_Aim of the exercise_
Transcribe, verbatim, every line from the start of the entries through the line that contains "property that each"; include both boundary lines and omit all others.

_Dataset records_

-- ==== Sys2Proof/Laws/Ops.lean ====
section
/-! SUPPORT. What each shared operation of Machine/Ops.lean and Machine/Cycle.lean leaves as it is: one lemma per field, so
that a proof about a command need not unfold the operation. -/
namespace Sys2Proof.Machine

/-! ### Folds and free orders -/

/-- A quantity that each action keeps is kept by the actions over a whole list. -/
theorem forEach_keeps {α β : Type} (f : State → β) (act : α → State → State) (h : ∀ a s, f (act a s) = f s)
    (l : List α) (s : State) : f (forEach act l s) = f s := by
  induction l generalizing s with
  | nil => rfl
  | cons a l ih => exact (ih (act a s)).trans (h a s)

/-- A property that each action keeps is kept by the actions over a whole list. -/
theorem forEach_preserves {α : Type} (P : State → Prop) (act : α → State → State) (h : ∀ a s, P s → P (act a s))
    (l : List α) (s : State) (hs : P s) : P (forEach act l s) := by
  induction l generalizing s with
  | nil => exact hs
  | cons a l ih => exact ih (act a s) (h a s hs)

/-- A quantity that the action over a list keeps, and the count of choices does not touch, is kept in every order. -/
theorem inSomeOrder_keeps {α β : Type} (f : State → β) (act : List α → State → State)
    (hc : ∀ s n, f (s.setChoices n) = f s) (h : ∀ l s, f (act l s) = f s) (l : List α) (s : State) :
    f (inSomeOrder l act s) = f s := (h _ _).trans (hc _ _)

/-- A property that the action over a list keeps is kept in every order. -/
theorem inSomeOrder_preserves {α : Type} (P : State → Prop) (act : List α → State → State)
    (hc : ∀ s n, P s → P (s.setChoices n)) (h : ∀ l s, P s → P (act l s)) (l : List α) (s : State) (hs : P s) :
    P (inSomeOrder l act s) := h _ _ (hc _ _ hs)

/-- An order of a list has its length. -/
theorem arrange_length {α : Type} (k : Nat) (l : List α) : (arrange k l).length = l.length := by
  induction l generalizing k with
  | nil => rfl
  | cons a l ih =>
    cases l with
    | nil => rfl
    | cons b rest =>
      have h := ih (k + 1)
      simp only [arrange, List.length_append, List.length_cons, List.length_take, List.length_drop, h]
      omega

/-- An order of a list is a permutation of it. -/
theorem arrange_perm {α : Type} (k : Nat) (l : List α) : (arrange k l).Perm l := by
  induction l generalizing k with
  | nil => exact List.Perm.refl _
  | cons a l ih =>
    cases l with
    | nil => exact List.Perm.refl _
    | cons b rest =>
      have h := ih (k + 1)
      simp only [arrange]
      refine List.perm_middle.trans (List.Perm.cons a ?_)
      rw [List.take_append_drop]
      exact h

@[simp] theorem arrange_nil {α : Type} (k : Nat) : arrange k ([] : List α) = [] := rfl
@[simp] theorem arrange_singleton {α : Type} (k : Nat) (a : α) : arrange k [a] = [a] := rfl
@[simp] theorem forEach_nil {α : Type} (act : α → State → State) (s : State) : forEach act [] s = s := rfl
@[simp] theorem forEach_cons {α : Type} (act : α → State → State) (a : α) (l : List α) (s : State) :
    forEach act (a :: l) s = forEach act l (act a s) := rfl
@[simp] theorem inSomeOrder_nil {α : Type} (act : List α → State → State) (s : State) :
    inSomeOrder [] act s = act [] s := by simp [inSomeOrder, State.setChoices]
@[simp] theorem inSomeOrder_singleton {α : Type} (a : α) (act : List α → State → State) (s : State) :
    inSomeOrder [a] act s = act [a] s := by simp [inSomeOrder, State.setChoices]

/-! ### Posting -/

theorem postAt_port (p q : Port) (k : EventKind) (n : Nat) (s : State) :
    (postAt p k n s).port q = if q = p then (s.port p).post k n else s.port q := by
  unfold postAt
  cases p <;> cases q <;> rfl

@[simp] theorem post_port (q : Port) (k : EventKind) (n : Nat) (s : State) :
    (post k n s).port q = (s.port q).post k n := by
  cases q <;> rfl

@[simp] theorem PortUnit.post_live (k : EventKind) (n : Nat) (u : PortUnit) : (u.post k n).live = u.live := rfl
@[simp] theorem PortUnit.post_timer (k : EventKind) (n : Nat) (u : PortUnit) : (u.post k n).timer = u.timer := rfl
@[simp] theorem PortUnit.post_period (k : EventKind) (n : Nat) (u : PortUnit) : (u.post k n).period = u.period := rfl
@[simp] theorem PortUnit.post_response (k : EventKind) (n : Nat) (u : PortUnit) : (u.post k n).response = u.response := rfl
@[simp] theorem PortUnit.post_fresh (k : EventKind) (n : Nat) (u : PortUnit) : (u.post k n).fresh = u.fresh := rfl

_Task answer_
-- ==== Sys2Proof/Laws/Ops.lean ====
section
/-! SUPPORT. What each shared operation of Machine/Ops.lean and Machine/Cycle.lean leaves as it is: one lemma per field, so
that a proof about a command need not unfold the operation. -/
namespace Sys2Proof.Machine

/-! ### Folds and free orders -/

/-- A quantity that each action keeps is kept by the actions over a whole list. -/
theorem forEach_keeps {α β : Type} (f : State → β) (act : α → State → State) (h : ∀ a s, f (act a s) = f s)
    (l : List α) (s : State) : f (forEach act l s) = f s := by
  induction l generalizing s with
  | nil => rfl
  | cons a l ih => exact (ih (act a s)).trans (h a s)

/-- A property that each action keeps is kept by the actions over a whole list. -/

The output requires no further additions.